Control Periods: A Good System Undermined by Poor Profiling
While Control Periods remain central to the industry’s funding stability, the report argues they do not prevent damaging cycles within each five‑year block. Rail Forum noted that Control Periods create “artificial fractures”, while RIA reported that a slow start to CP7 meant many suppliers faced sudden reductions in work.
Sir Andrew Haines candidly admitted that historically Network Rail was “not very good at transitioning from one Control Period to the next”—a problem that has contributed to the stop‑start pattern the Committee wants to eliminate.
A Pipeline in Name Only
Perhaps the strongest criticism is reserved for the Rail Network Enhancements Pipeline (RNEP), which has not been updated since 2019.
Sir Andrew Haines described why bluntly: “it is owned politically and is therefore subject to shifting political priorities… very quickly the numbers don’t add up. The easiest way to not expose that is to not publish the pipeline.”

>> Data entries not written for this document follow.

/-- What `cp.cvt` writes of its window: the elements of B in the extents, each converted from A's element or from +0, with the flags of the reads (11 R238). -/
def cvtWrite (a b : TidEntry) (rdA rdB : Nat → Nat) (o : Idx) (n0 n1 : Nat) (mode : RM) (satc : Bool) (seed : Word) : TensorWrite :=
  let ds := (drawsFor mode (n0 * n1) seed).1
  let vals := (windowOf o.i0 o.i1 o.i2 o.i3 n0 n1).zipIdx.filterMap fun x =>
    if b.has x.1 then
      let v : FVal × FFlags :=
        if a.has x.1 then
          match a.value rdA x.1 with
          | .val v f => (v, f)
          | .format _ => (.fin false 0 0 false, 0)
        else (.fin false 0 0 false, 0)
      some (({ idx := x.1, val := v.1, draw := nth ds x.2 0 } : ElemWrite), v.2)
    else none
  let w := b.write rdB mode satc false (vals.map (·.1))
  { w with flags := vals.foldl (fun f x => f ||| x.2) w.flags }

/-- The distinct bytes of spans. -/
def spanBytes (l : List (Nat × Nat)) : List Nat := (l.flatMap fun r => (List.range r.2).map fun i => r.1 + i).eraseDups

/-- The first fault of the spans of one side at issue. -/
def State.cvtSpans (s : State) (t : Thread) (e : TidEntry) (l : List (Nat × Nat)) : Option FaultInfo :=
  l.findSome? fun r => if e.global then s.copyGlobal t r.1 r.2 else s.copyLocal t t.cslot r.1 r.2

/-- A tensor's bytes in its space. -/
def State.tensorRd (s : State) (sp : Space) (vt cs : Nat) (e : TidEntry) (a : Nat) : Nat :=
  if e.global then (s.hbm.byte (s.physOf sp a (needPlain false))).toNat else (s.core vt cs).rd a

/-- The bytes that `cp.cvt` is charged: those of its global tensors that it reads and writes, each once, by what memory holds at its issue (11 R238, log entry 31). -/
def State.cvtBytes (s : State) (t : Thread) (a b : TidEntry) (o : Idx) (n0 n1 : Nat) (mode : RM) : Nat :=
  let rd (e : TidEntry) := s.tensorRd (s.spaceOf t) t.vt t.cslot e
  (if a.global then (spanBytes (a.copyReads (rd a) ((windowOf o.i0 o.i1 o.i2 o.i3 n0 n1).filter a.has))).length else 0) +
    (if b.global then (cvtWrite a b (rd a) (rd b) o n0 n1 mode t.satc t.seed).laid.length else 0)

/-- `cp.cvt` at issue (11 R236, R238). TENSOR names tidA in TIDN and tidB in INFO, the order of the encoding's fields (log entry 42). -/
def cvtIssue (s : State) (t : Thread) (att : Attr) (rm : RM) (ta tb : TidN) (org : Word) (n0 n1 : Nat) (h : Option HReg) : Res :=
  if s.copyWaiting t.vt ≥ 64 then .wait s (.stall 9)
  else
    t.handleGate h s <| s.withTids t ta tb fun a b =>
      let o := Idx.ofWord org
      let win := windowOf o.i0 o.i1 o.i2 o.i3 n0 n1
      let inA := win.filter a.has
      let inB := win.filter b.has
      if !a.ok false || !b.ok true || n0 * n1 > 65536 || !b.covers inB then .fault (tensorFault ta.val tb.val)
      else
        match s.cvtSpans t a (a.copyReach inA) with
        | some f => .fault f
        | none =>
          match s.cvtSpans t b (b.copyWrites inB) with
          | some f => .fault f
          | none =>
            let mode := t.mode rm
            let bytes := s.cvtBytes t a b o n0 n1 mode
            let c := copyCommand s t (.cvt a b o.i0 o.i1 o.i2 o.i3 n0 n1 (RM.code mode) t.satc t.seed) 0 0 bytes h
            let s := if mode = .stoch then s.modCur fun u => { u with seed := advance (n0 * n1) u.seed } else s
            copyEnqueue s t att c h false

/-- `cp.cvt` (11 R238). -/
def execCpCvt (p : Pred) (at' : Attr) (rm : RM) (ta tb : TidN) (c : SReg) (n0 n1 : BitVec 16) (h : Option HReg) (s : State) : Out :=
  s.issue (Form.blocked 16 p) fun s t => cvtIssue s t at' rm ta tb (t.sreg s.cur.body c) n0.toNat n1.toNat h

/-! The run of a command (11 R236-R239). -/

/-- The outcome of a run: status, flags, and the fault of a failed translation or stream. -/
structure CopyRes where
  st    : HStatus
  flags : FFlags
  info  : FaultInfo

def copyOk (poison : Bool) : CopyRes :=
  { st := if poison then .poison else .ok, flags := 0, info := { cause := .translation, kind := .copy } }

def copyBad (f : FaultInfo) : CopyRes := { st := .fault, flags := 0, info := { f with async := true, kind := .copy } }

/-- A destination range cut at 64-byte granules: offset from its start and length. -/
def granules (a n : Nat) : List (Nat × Nat) :=
  (unitsOf 64 a n).map fun u =>
    let lo := max a (64 * u)
    (lo - a, min (a + n) (64 * u + 64) - lo)

/-- `cp.get`: granule by granule, until one does not translate; a granule whose source holds an error is left unwritten. -/
def State.runGet (s : State) (sp : Space) (vt : Nat) (slots : List Nat) (l g : Nat) : List (Nat × Nat) → Bool → State × CopyRes
  | [], poison => (s, copyOk poison)
  | (o, n) :: r, poison =>
    match s.checkVirt sp (needPlain false) (g + o) n with
    | some (va, sub) => (s, copyBad (transFault va .copy sub))
    | none =>
      if (s.badGlobal sp (needPlain false) (g + o) n).isSome then s.runGet sp vt slots l g r true
      else
        let bs := s.readGlobal sp (needPlain false) (g + o) n
        (slots.foldl (fun s c => s.modCore vt c fun k => k.store (l + o) bs) s).runGet sp vt slots l g r poison

/-- `cp.put`: granule by granule, in the same way. -/
def State.runPut (s : State) (sp : Space) (vt cs : Nat) (l g : Nat) : List (Nat × Nat) → Bool → State × CopyRes
  | [], poison => (s, copyOk poison)
  | (o, n) :: r, poison =>
    match s.checkVirt sp (needPlain true) (g + o) n with
    | some (va, sub) => (s, copyBad (transFault va .copy sub))
    | none =>
      if ((s.core vt cs).badWord (l + o) n).isSome then s.runPut sp vt cs l g r true
      else (s.writeGlobal sp (g + o) ((s.core vt cs).ls.bytes (l + o) n)).runPut sp vt cs l g r poison

/-- A span of a tensor holds an uncorrectable error. -/
def State.tensorBad (s : State) (sp : Space) (vt cs : Nat) (e : TidEntry) (r : Nat × Nat) : Bool :=
  if e.global then (s.badGlobal sp (needPlain false) r.1 r.2).isSome else ((s.core vt cs).badWord r.1 r.2).isSome

/-- The first span of a global tensor that does not translate. -/
def State.tensorMiss (s : State) (sp : Space) (write : Bool) (e : TidEntry) (l : List (Nat × Nat)) : Option FaultInfo :=
  if e.global then
    l.findSome? fun r => match s.checkVirt sp (needPlain write) r.1 r.2 with
      | some (va, sub) => some (transFault va .copy sub)
      | none => none
  else none

/-- Where spans of a tensor lie in memory: local addresses, or the frames that the pages of a global tensor map to. -/
def State.tensorPlaces (s : State) (sp : Space) (write : Bool) (e : TidEntry) (l : List (Nat × Nat)) : List (Nat × Nat) :=
  if e.global then l.flatMap fun r => (pagePieces r.1 r.2).map fun x => (s.physOf sp x.1 (needPlain write), x.2) else l

/-- Writes runs of bytes into a tensor's space. -/
def State.tensorPut (s : State) (sp : Space) (vt cs : Nat) (e : TidEntry) (l : List (Nat × List Byte)) : State :=
  l.foldl (fun s r => if e.global then s.writeGlobal sp r.1 r.2 else s.modCore vt cs fun k => k.store r.1 r.2) s

/-- The elements of B whose source held an error: for a block format, those of a block with such an element (11 R239). -/
def TidEntry.spoiled (b : TidEntry) (inB ill : List Idx) : List Idx :=
  if isBlock b.fmt then inB.filter fun i => ill.any fun j => b.block i == b.block j else ill

/-- The byte spans of elements as they are written, with the streams written for their rows. -/
def TidEntry.wroteSpans (b : TidEntry) (streams : List (Nat × Nat)) (l : List Idx) : List (Nat × Nat) :=
  l.flatMap fun i =>
    let rq := b.block i
    b.elemSpans i ++ (if b.scaleSize ≠ 0 then [(b.scaleAt rq.1 rq.2, b.scaleSize)] else []) ++
      (if isQxDelta b.fmt then streams.filter fun r => r.1 == b.sbase + rq.1 * b.srow else [])

/-- `cp.cvt` (11 R238, R239): every stream row is decoded before the first byte is written; a granule whose source held an error is left unwritten, and the command then sets no flag (02 R49); where the windows overlap in memory the bytes written are free values. -/
def State.runCvt (s : State) (sp : Space) (vt cs : Nat) (a b : TidEntry) (o : Idx) (n0 n1 mode : Nat) (satc : Bool) (seed : Word) : State × CopyRes :=
  let win := windowOf o.i0 o.i1 o.i2 o.i3 n0 n1
  let inA := win.filter a.has
  let inB := win.filter b.has
  let rdA := s.tensorRd sp vt cs a
  let ra := a.copyReads rdA inA
  match s.tensorMiss sp false a ra with
  | some f => (s, copyBad f)
  | none =>
    match firstBad a rdA inA with
    | some x => (s, copyBad (formatFault a.num x))
    | none =>
      let w := cvtWrite a b rdA (s.tensorRd sp vt cs b) o n0 n1 (RM.ofCode mode) satc seed
      let wb := (overRuns w.laid).map fun r => (r.1, r.2.length)
      match s.tensorMiss sp true b wb with
      | some f => (s, copyBad f)
      | none =>
        let ill := inB.filter fun i => a.has i && (a.copyReads rdA [i]).any fun r => s.tensorBad sp vt cs a r
        let skip := (b.wroteSpans w.streams (b.spoiled inB ill)).flatMap fun r => unitsOf 64 r.1 r.2
        let laid := w.laid.filter fun x => !skip.contains (x.1 / 64)
        let meet := a.global = b.global &&
          (s.tensorPlaces sp false a ra).any fun r => (s.tensorPlaces sp true b wb).any fun q => r.1 < q.1 + q.2 && q.1 < r.1 + r.2
        let runs :=
          if meet then overRuns (laid.zipIdx.map fun x => (x.1.1, (Config.freeByte (s.fresh + x.2)).toNat)) else overRuns laid
        let s := if meet then { s with fresh := s.fresh + laid.length } else s
        (s.tensorPut sp vt cs b runs, { copyOk (!ill.isEmpty) with flags := if ill.isEmpty then w.flags else 0 })

/-- Runs a copy command. -/
def State.runCopy (s : State) (vt : Nat) (c : CopyCmd) : State × CopyRes :=
  let sp : Space := .onTile c.asid vt
  match c.op with
  | .get slots => s.runGet sp vt slots c.localA c.globalA (granules c.localA c.len) false
  | .put => s.runPut sp vt (c.slot / 4) c.localA c.globalA (granules c.globalA c.len) false
  | .cvt a b i0 i1 i2 i3 n0 n1 mode satc seed =>
    s.runCvt sp vt (c.slot / 4) a b { i0 := i0, i1 := i1, i2 := i2, i3 := i3 } n0 n1 mode satc seed
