/-- The firmware's choice on one tile as a bind record, without its gang (05 R399). -/
def State.planTile (s : State) (vt : Nat) (rec : List Word) : Option BindRec :=
  match s.vtile? vt with
  | none => none
  | some v =>
    if v.amber || !s.tileReady vt || s.rotations.any fun r => r.vt == vt then none
    else
      let cores := (List.range 16).filter fun c => (nth v.slots c none).isSome
      let entries := s.gangs.filterMap fun g => g.tile? vt
      match pickCores (fun l => (s.planCores vt rec l).isSome) cores (recNcore rec) [],
          lowestFree 64 (entries.map (·.gslot)), lowestFree 16 (entries.map (·.barid)) with
      | some cs, some gs, some bar =>
        match s.planCores vt rec cs with
        | none => none
        | some p =>
          let n := recNacc rec
          let place (f : Nat → Nat) (t : Nat) : Nat := match p.pos.idxOf? t with | none => 0 | some i => f i
          some { op := 1, gslot := gs, barid := bar, tmask := p.pos, cmask := cs,
                 lsb := (List.range 4).map (place fun i => nth p.bases i 0),
                 amask := (List.range 4).map fun t => match p.pos.idxOf? t with
                   | none => []
                   | some i => (p.accs.drop (n * i)).take n,
                 qid := 0, vtbase := 0, vtidx := 0, domid := 0, gangid := 0 }
      | _, _, _ => none

/-- The score of a domain for a HINT that translates to `pa` (05 R89). -/
def State.hintScore (s : State) (pa base nvt : Nat) : Nat :=
  let h := homeOf pa
  (List.range nvt).foldl (fun n i =>
    let t := s.homeTile (base + i)
    n + (if t.1 = h.1 then (if t.2 = h.2.1 / 16 then 2 else 1) else 0)) 0

/-- The best of the candidate bases, the lowest among equals. -/
def bestBase (score : Nat → Nat) (l : List Nat) : Option Nat :=
  l.foldl (fun best v =>
    match best with
    | none => some v
    | some b => if score v > score b then some v else some b) none

/-- The bases of the domains of a partition for a number of tiles. -/
def Partition.bases (p : Partition) (nvt : Nat) : List Nat := (List.range (p.pvtcnt + 1 - nvt)).map fun i => p.pvtbase + i

/-- The place a HINT names: none where there is no HINT or it does not translate; a page of the register window has no home, so that a HINT there counts as one that does not translate (log entry 57). -/
def State.hintPlace (s : State) (asid : Nat) (rec : List Word) : Option Nat :=
  if recHint rec = 0 then none
  else
    match s.translate (.panel asid) (recHint rec) (needAny false) with
    | .ok m => if m.pa < Config.hbmTop then some m.pa else none
    | .err _ => none

/-- The priority of a queue's record after the clamp (04 R75). -/
def Queue.prio (q : Queue) (rec : List Word) : Nat := min (recPrio rec) q.priomax

/-- A period of waiting that raises a record by one level (05 R86). -/
def levelClk : Nat := 4194304

/-- The effective level of a queue's staged record, where it is ready and not bound anywhere (05 R86). -/
def State.effLevel (s : State) (q : Queue) : Option Nat :=
  match q.staged with
  | none => none
  | some r =>
    match r.st, r.gang with
    | .ready c, none => if (s.part q.part).drained then none else some (min 7 (q.prio r.src.task + (s.clk - c) / levelClk))
    | _, _ => none

/-- The clk from which a ready record has waited a further period at level 7 (05 R87). -/
def Queue.reserveAt (q : Queue) (rec : List Word) (since : Nat) : Nat := since + (7 - q.prio rec) * levelClk + levelClk

/-- The domain of a record as its partition would hold it when empty: the highest score, then the lowest. -/
def State.emptyDomain (s : State) (q : Queue) (rec : List Word) : List Nat :=
  let p := s.part q.part
  let ok := (p.bases (recNvt rec)).filter fun v => (List.range (recNvt rec)).all fun i => s.tileFits (v + i) (recNcore rec)
  let score (v : Nat) : Nat := match s.hintPlace p.asid rec with | none => 0 | some pa => s.hintScore pa v (recNvt rec)
  match bestBase score ok with
  | none => []
  | some v => (List.range (recNvt rec)).map fun i => v + i

/-- The tiles that a partition's reserving record keeps for itself (05 R87). -/
def State.reservedTiles (s : State) (part : Nat) : List Nat :=
  s.queues.flatMap fun q =>
    match q.staged with
    | some r => if q.part = part && r.reserving then s.emptyDomain q r.src.task else []
    | none => []

/-- A queue's intensity classes that are placed together: one of 10 or above with one of 6 or below (05 R90). -/
def classPair (a b : Nat) : Bool := (10 ≤ a && b ≤ 6) || (10 ≤ b && a ≤ 6)

/-- What an attempt to place a record gives. -/
inductive Placing
  | placed (s : State)
  | ended (s : State)
  | waits

/-- Binds a record on every tile of a domain with the firmware's choice (05 R399). -/
def State.bindDomain (s : State) (qid base gid dom : Nat) (rec : List Word) : State :=
  (List.range (recNvt rec)).foldl (fun s i =>
    match s.planTile (base + i) rec with
    | none => s
    | some b =>
      s.bindPort (base + i) rec { b with qid := qid, vtbase := base, vtidx := i, domid := dom, gangid := gid }.words) s
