-- ==== Sys2Proof/Machine/Effects.lean ====
section
/-! DEFINITION. What a thread holds until a boundary, a continuation point or its gang's retirement: dirty stash bytes, IO stores, spawned children, remote stores and deferred copies (12 R251, R255, R400; 11 R228, R230, R237; 15 R304). -/

namespace Sys2Proof.Machine

/-- The virtual tile of whose debug region a held IO store is. -/
def IoStore.tile (x : IoStore) : Option Nat := if x.off < blockBase then some (x.off / 0x1000000) else none

/-- The traffic of a gang to another tile is held until that tile is reached again: one held AMBER only for a gang that a replay has failed (17 R357) is left once that gang is gone, so its own gang does not wait for it. -/
def State.heldFrom (s : State) (gang v : Nat) : Bool :=
  s.trafficHeld v && (s.rotations.any (fun r => r.vt == v) || s.unbacking v || s.gangs.any fun g => g.id != gang && (g.tile? v).isSome)

/-- What a thread holds is for another tile whose traffic is held: a store into its debug region, or a queued remote store (01 R17, 17 R342). -/
def State.outHeld (s : State) (t : Thread) : Bool :=
  (t.ioHeld.any fun x => match x.tile with | none => false | some v => s.heldFrom t.gang v) ||
    (s.core t.vt t.cslot).remoteQ.any fun r => r.slot == t.slot &&
      (match s.rankPlace r.trank with | none => false | some p => p.1 != t.vt && s.heldFrom t.gang p.1)

/-- A command of the core's matrix unit uses a stash entry of the thread, which stays READY meanwhile (10 R212). -/
def State.stashUsed (s : State) (t : Thread) : Bool :=
  let c := s.core t.vt t.cslot
  c.stash.any fun e => e.owner == t.slot && c.stashInUse e

/-- The fault of a failed write-back as a packet shows it (12 R400). -/
def phaseFault (f : FaultInfo) : FaultInfo := { f with async := true, info := 0xFF }

/-- What follows the phase of an entry: KEEP keeps its bytes READY, otherwise it is EMPTY (11 R230). -/
def State.settleEntry (s : State) (vt cs e : Nat) : State :=
  s.modCore vt cs fun c => c.modStash e fun y => { y with st := if y.keep then .ready else .empty, dirty := [] }

/-- A data-movement phase reaches an entry (11 R230): its dirty bytes are charged and written back, or it keeps them with the fault. -/
def State.phaseEntry (s : State) (vt slot : Nat) (e : Stash) : State × Option FaultInfo :=
  let cs := slot / 4
  let t := s.thread vt slot
  if e.st ≠ .ready then (s, none)
  else if e.dirty.isEmpty then (s.settleEntry vt cs e.num, none)
  else
    let s := s.charge vt slot 0 e.dirty.length
    match s.drainFault (s.spaceOf t) vt cs e with
    | some f => (s, some (phaseFault f))
    | none => (((s.drainBytes (s.spaceOf t) vt cs e).count (s.partNum t) 6 e.dirty.length).settleEntry vt cs e.num, none)

/-- The entries of a thread. -/
def State.entriesOf (s : State) (vt slot : Nat) : List Stash := (s.core vt (slot / 4)).stash.filter fun e => e.owner == slot

/-- Every entry of a thread in turn, with the first fault. -/
def State.writeBacks (s : State) (vt slot : Nat) : State × Option FaultInfo :=
  (s.entriesOf vt slot).foldl (fun r e =>
    let x := r.1.phaseEntry vt slot e
    (x.1, match r.2 with | none => x.2 | some f => some f)) (s, none)

/-- A thread's held IO stores take effect, in order (11 R228). -/
def State.applyIo (s : State) (vt slot : Nat) : State :=
  let l := (s.thread vt slot).ioHeld
  l.foldl (fun s x => s.writeReg (.thread vt slot) x.off x.width x.val) (s.modThread vt slot fun t => { t with ioHeld := [] })

/-- A spawned child reaches its queue's resume list with the budget that its `spawn` paid, or ends QUEUE-GONE (15 R304, R305). -/
def State.landSpawn (s : State) (x : Spawned) : State :=
  let n := recNvt x.task * recNcore x.task * recNthr x.task
  let r : TaskSrc := { TaskSrc.of x.task (some (x.vt, x.slot, x.gang)) with leftI := n * recBic x.task, leftM := n * recBmc x.task }
  let s := s.modQueue x.qid fun q => { q with inflight := q.inflight + 1 }
  if (s.queue x.qid).state = .opened then s.modQueue x.qid fun q => { q with resume := q.resume ++ [r] }
  else s.endRecord x.qid r 4 0 false

/-- A thread's spawned children take effect, in order. -/
def State.applySpawns (s : State) (vt slot gang : Nat) : State :=
  let mine (x : Spawned) : Bool := x.vt == vt && x.slot == slot && x.gang == gang
  (s.spawns.filter mine).foldl (fun s x => s.landSpawn x) { s with spawns := s.spawns.filter fun x => !mine x }

/-- A thread's deferred copies run, in order (11 R237); whether one of them ended FAULT. -/
def State.runDeferred (s : State) (vt slot : Nat) : State × Bool :=
  let l := (s.thread vt slot).deferred
  l.foldl (fun r c =>
    let x := r.1.endCopy vt c
    (x.1, r.2 || x.2 == .fault)) (s.modThread vt slot fun t => { t with deferred := [] }, false)

/-- Stage 1 of a phase for one participant: its write-backs; an owner whose write-back fails freezes asleep in its `step`, or reports when it next issues (12 R400). True where all succeeded. -/
def State.stageBack (s : State) (vt slot : Nat) : State × Bool :=
  match s.writeBacks vt slot with
  | (s, none) => (s, true)
  | (s, some f) =>
    let t := s.thread vt slot
    (match t.st with
     | .run => s.freeze vt slot f t.pc false
     | .frozen => s.modThread vt slot fun t => if t.asyncF.isNone then { t with asyncF := some f } else t
     | _ => s, false)

/-- The write-backs of all participants; those whose write-backs succeeded. -/
def State.backAll (s : State) : List (Nat × Nat) → State × List (Nat × Nat)
  | [] => (s, [])
  | p :: r =>
    let x := s.stageBack p.1 p.2
    let y := x.1.backAll r
    (y.1, if x.2 then p :: y.2 else y.2)

/-- The three stages of a data-movement phase over its participants (12 R251): the IO stores of an owner whose write-back failed stay held. -/
def State.runStages (s : State) (ps : List (Nat × Nat)) (tileOnly : Bool) : State :=
  let x := s.backAll ps
  let s := x.2.foldl (fun s p => (s.applyIo p.1 p.2).applySpawns p.1 p.2 (s.thread p.1 p.2).gang) x.1
  let s := s.deliverAll ps tileOnly
  ps.foldl (fun s p => (s.runDeferred p.1 p.2).1) s

end Sys2Proof.Machine
end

The Committee calls for annual publication, a higher bar for adding schemes, and clear funding lines for every included project—turning RNEP into a credible communication tool rather than, as RIA put it, a repository of “broken promises”.
The Way Forward: Strategic Clarity, Long-Term Certainty
Central to the Committee’s recommendations is the new Long Term Rail Strategy (LTRS) mandated under the Railways Bill. It insists the strategy must:
- Set out firm long-term objectives for electrification, rolling stock, accessibility and capacity.
- Align all infrastructure projects and rolling stock decisions to those objectives.
- Provide stable direction for at least 30 years.
On this point, the report is unequivocal: “Successive governments have failed to articulate what they want the railway network to achieve.”
The establishment of Great British Railways is seen as a chance to correct this, but only if GBR is protected from political micromanagement. Sir Andrew Haines warned that the system cannot be optimised if “very small increments of enhancements… end up being centrally controlled.”
For the UK rail industry, the Committee’s report is not just another critique—it is a comprehensive diagnosis of structural issues that many in the sector have been highlighting for years.
The message is simple: if the railway is to thrive, grow, decarbonise and serve the country effectively, it needs a stable, predictable pipeline of work—matched with a long-term vision and free from short-term political turbulence.